• **Action item**
Where the string "KeepsO" appears in a line of the material below, copy that line.

• **Data extracts**
——————

-- ==== Sys2Proof/Laws/KeepWindows.lean ====
section
/-!
SUPPORT. Laws/KeepWindows.lean: the operations of Machine/Windows.lean keep what Laws/Keep.lean lists.
-/
set_option linter.unreachableTactic false
set_option linter.unusedTactic false
set_option linter.unusedSimpArgs false
set_option linter.unusedVariables false

namespace Sys2Proof.Machine

@[simp] theorem State.winSteer_keeps {Q : Mark} {s : State} (kp : Keeps Q s) (w : Nat) (base : Bool) (v : Word) :
    Keeps Q (State.winSteer s w base v) := by
  unfold State.winSteer
  try dsimp only
  repeat' (first
    | (simp +contextual (maxDischargeDepth := 60) [*]; done)
    | split
    | intro _
    | refine State.each_keeps _ _ (fun _ _ _ => ?_) ?_)

theorem execWindowSteerWrite_keeps {Q : Mark} {s : State} (kp : Keeps Q s) (w : Fin 2) (base : Bool) (val : Word) :
    KeepsO Q (execWindowSteerWrite w base val s) := by
  unfold execWindowSteerWrite
  try dsimp only
  repeat' (first
    | (simp +contextual (maxDischargeDepth := 60) [*]; done)
    | split
    | intro _
    | refine State.each_keeps _ _ (fun _ _ _ => ?_) ?_)

@[simp] theorem State.winStage_keeps {Q : Mark} {s : State} (kp : Keeps Q s) (w i : Nat) (v : Word) :
    Keeps Q (State.winStage s w i v) := by
  unfold State.winStage
  try dsimp only
  repeat' (first
    | (simp +contextual (maxDischargeDepth := 60) [*]; done)
    | split
    | intro _
    | refine State.each_keeps _ _ (fun _ _ _ => ?_) ?_)

@[simp] theorem State.chartCommit_keeps {Q : Mark} {s : State} (kp : Keeps Q s) (i : Nat) :
    Keeps Q (State.chartCommit s i) := by
  unfold State.chartCommit
  try dsimp only
  repeat' (first
    | (simp +contextual (maxDischargeDepth := 60) [*]; done)
    | split
    | intro _
    | refine State.each_keeps _ _ (fun _ _ _ => ?_) ?_)

@[simp] theorem State.directCommit_keeps {Q : Mark} {s : State} (kp : Keeps Q s) (i : Nat) :
    Keeps Q (State.directCommit s i) := by
  unfold State.directCommit
  try dsimp only
  repeat' (first
    | (simp +contextual (maxDischargeDepth := 60) [*]; done)
    | split
    | intro _
    | refine State.each_keeps _ _ (fun _ _ _ => ?_) ?_)

@[simp] theorem State.winWrite_keeps {Q : Mark} {s : State} (kp : Keeps Q s) (w off : Nat) (v : Word) :
    Keeps Q (State.winWrite s w off v) := by
  unfold State.winWrite
  try dsimp only
  repeat' (first
    | (simp +contextual (maxDischargeDepth := 60) [*]; done)
    | split
    | intro _
    | refine State.each_keeps _ _ (fun _ _ _ => ?_) ?_)

theorem execWindowStageWrite_keeps {Q : Mark} {s : State} (kp : Keeps Q s) (w : Fin 2) (off : BitVec 26) (val : Word) :
    KeepsO Q (execWindowStageWrite w off val s) := by
  unfold execWindowStageWrite
  try dsimp only
  repeat' (first
    | (simp +contextual (maxDischargeDepth := 60) [*]; done)
    | split
    | intro _
    | refine State.each_keeps _ _ (fun _ _ _ => ?_) ?_)

theorem execChartWindowCommit_keeps {Q : Mark} {s : State} (kp : Keeps Q s) (off : BitVec 26) (val : Word) :
    KeepsO Q (execChartWindowCommit off val s) := by
  unfold execChartWindowCommit
  try dsimp only
  repeat' (first
    | (simp +contextual (maxDischargeDepth := 60) [*]; done)
    | split
    | intro _
    | refine State.each_keeps _ _ (fun _ _ _ => ?_) ?_)

theorem execSextantWindowCommit_keeps {Q : Mark} {s : State} (kp : Keeps Q s) (off : BitVec 26) (val : Word) :
    KeepsO Q (execSextantWindowCommit off val s) := by
  unfold execSextantWindowCommit
  try dsimp only
  repeat' (first
    | (simp +contextual (maxDischargeDepth := 60) [*]; done)
    | split
    | intro _
    | refine State.each_keeps _ _ (fun _ _ _ => ?_) ?_)

@[simp] theorem State.winCapture_keeps {Q : Mark} {s : State} (kp : Keeps Q s) (w : Nat) (ws : List Word) :
    Keeps Q (State.winCapture s w ws) := by
  unfold State.winCapture
  try dsimp only
  repeat' (first
    | (simp +contextual (maxDischargeDepth := 60) [*]; done)
    | split
    | intro _
    | refine State.each_keeps _ _ (fun _ _ _ => ?_) ?_)

@[simp] theorem State.winRead_keeps {Q : Mark} {s : State} (kp : Keeps Q s) (w off : Nat) :
    Keeps Q (State.winRead s w off) := by
  unfold State.winRead
  try dsimp only
  repeat' (first
    | (simp +contextual (maxDischargeDepth := 60) [*]; done)
    | split
    | intro _
    | refine State.each_keeps _ _ (fun _ _ _ => ?_) ?_)

theorem execWindowReadCapture_keeps {Q : Mark} {s : State} (kp : Keeps Q s) (w : Fin 2) (off : BitVec 26) :
    KeepsO Q (execWindowReadCapture w off s) := by
  unfold execWindowReadCapture
  try dsimp only
  repeat' (first
    | (simp +contextual (maxDischargeDepth := 60) [*]; done)
    | split
    | intro _
    | refine State.each_keeps _ _ (fun _ _ _ => ?_) ?_)

@[simp] theorem State.cntWindow_keeps {Q : Mark} {s : State} (kp : Keeps Q s) (off : Nat) :
    Keeps Q (State.cntWindow s off) := by
  unfold State.cntWindow
  try dsimp only
  repeat' (first
    | (simp +contextual (maxDischargeDepth := 60) [*]; done)
    | split
    | intro _
    | refine State.each_keeps _ _ (fun _ _ _ => ?_) ?_)

theorem execCounterWindowRead_keeps {Q : Mark} {s : State} (kp : Keeps Q s) (off : BitVec 26) :
    KeepsO Q (execCounterWindowRead off s) := by
  unfold execCounterWindowRead
  try dsimp only
  repeat' (first
    | (simp +contextual (maxDischargeDepth := 60) [*]; done)
    | split
    | intro _
    | refine State.each_keeps _ _ (fun _ _ _ => ?_) ?_)

end Sys2Proof.Machine
end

——————

• **Task result**
    KeepsO Q (execWindowSteerWrite w base val s) := by
    KeepsO Q (execWindowStageWrite w off val s) := by
    KeepsO Q (execChartWindowCommit off val s) := by
    KeepsO Q (execSextantWindowCommit off val s) := by
    KeepsO Q (execWindowReadCapture w off s) := by
    KeepsO Q (execCounterWindowRead off s) := by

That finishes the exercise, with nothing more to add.